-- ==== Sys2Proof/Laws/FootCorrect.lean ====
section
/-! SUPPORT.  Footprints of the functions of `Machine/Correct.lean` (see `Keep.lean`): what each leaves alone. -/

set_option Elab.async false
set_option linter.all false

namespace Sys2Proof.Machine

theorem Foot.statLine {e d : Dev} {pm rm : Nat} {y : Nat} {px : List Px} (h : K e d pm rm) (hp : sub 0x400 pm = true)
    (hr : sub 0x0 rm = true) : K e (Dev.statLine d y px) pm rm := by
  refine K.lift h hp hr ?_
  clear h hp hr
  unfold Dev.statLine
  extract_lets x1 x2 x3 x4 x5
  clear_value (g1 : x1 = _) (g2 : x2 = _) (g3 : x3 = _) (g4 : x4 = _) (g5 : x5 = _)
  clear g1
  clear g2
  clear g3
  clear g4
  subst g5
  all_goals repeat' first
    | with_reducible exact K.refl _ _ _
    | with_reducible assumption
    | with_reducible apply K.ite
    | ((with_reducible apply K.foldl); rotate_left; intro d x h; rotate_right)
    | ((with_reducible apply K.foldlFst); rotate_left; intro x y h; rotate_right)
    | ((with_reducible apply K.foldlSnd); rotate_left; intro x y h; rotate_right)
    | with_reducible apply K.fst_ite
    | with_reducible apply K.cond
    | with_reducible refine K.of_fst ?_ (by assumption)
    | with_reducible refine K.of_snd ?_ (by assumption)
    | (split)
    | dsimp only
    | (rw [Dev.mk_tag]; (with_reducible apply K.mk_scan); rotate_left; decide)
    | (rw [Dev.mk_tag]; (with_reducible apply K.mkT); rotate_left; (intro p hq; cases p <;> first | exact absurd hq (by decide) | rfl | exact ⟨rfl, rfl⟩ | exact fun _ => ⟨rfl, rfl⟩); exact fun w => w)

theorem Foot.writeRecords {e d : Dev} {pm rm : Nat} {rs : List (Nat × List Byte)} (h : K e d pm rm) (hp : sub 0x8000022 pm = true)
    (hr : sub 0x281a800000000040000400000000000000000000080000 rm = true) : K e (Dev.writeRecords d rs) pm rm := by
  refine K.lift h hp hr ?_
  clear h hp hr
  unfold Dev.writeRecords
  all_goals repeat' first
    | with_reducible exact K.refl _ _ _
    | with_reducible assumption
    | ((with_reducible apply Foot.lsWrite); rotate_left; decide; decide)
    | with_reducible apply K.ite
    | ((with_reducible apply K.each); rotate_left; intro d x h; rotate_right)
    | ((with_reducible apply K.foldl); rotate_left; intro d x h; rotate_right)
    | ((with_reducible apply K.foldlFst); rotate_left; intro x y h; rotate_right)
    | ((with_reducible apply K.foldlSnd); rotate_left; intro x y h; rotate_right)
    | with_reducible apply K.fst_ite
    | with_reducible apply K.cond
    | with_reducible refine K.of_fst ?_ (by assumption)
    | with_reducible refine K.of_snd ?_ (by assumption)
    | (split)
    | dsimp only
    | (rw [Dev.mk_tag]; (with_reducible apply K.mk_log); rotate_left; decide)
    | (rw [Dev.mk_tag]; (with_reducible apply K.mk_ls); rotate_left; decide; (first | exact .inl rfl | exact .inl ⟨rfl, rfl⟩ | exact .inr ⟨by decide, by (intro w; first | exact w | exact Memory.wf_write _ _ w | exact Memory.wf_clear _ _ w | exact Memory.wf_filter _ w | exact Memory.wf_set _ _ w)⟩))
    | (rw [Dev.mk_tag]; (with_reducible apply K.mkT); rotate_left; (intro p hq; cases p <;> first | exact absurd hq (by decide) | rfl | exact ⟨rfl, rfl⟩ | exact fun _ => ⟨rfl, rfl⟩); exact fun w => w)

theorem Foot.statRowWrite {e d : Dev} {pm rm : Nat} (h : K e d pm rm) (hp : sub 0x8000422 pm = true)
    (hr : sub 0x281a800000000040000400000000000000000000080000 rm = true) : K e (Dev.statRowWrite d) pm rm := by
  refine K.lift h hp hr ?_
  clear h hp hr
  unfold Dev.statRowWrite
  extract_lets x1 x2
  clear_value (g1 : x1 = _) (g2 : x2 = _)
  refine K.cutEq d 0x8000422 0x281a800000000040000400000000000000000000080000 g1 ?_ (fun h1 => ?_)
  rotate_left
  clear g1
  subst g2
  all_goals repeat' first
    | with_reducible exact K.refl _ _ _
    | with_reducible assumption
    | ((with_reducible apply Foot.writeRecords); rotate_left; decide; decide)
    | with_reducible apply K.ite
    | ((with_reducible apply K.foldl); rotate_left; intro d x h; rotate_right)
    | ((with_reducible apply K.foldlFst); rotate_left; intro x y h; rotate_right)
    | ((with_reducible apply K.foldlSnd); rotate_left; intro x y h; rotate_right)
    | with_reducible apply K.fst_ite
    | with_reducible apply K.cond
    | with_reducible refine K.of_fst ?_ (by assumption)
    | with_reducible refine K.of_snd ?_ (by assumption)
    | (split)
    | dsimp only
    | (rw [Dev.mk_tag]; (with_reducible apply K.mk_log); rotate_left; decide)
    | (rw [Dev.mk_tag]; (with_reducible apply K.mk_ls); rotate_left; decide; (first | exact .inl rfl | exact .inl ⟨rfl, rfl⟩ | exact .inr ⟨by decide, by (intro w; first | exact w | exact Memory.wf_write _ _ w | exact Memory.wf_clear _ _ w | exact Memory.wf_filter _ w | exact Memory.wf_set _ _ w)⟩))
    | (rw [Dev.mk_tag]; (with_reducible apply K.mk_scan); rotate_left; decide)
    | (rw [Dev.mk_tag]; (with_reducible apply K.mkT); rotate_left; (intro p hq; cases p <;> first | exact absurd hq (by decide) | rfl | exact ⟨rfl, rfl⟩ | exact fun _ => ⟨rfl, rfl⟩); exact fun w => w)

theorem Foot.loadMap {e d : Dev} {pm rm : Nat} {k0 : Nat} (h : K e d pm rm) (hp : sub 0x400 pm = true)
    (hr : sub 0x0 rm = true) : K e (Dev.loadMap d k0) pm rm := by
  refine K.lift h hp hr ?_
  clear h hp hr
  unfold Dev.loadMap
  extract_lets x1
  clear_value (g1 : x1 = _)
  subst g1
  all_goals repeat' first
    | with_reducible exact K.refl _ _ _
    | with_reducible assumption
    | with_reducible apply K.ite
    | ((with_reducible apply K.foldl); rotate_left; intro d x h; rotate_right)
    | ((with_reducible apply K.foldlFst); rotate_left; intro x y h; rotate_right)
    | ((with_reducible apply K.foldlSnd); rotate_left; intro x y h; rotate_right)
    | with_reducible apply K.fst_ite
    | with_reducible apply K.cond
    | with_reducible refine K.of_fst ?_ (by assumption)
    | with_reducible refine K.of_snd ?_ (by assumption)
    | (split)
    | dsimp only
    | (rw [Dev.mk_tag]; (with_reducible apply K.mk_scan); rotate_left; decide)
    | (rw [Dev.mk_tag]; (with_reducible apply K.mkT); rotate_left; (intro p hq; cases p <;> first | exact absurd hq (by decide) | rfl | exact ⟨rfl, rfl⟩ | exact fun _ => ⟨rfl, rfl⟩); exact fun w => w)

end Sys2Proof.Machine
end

:::::

• **TRY IT**
For the word "loadMap", say how many lines of the records above contain it. Reply with the number alone.

• **TASK RESPONSE**
3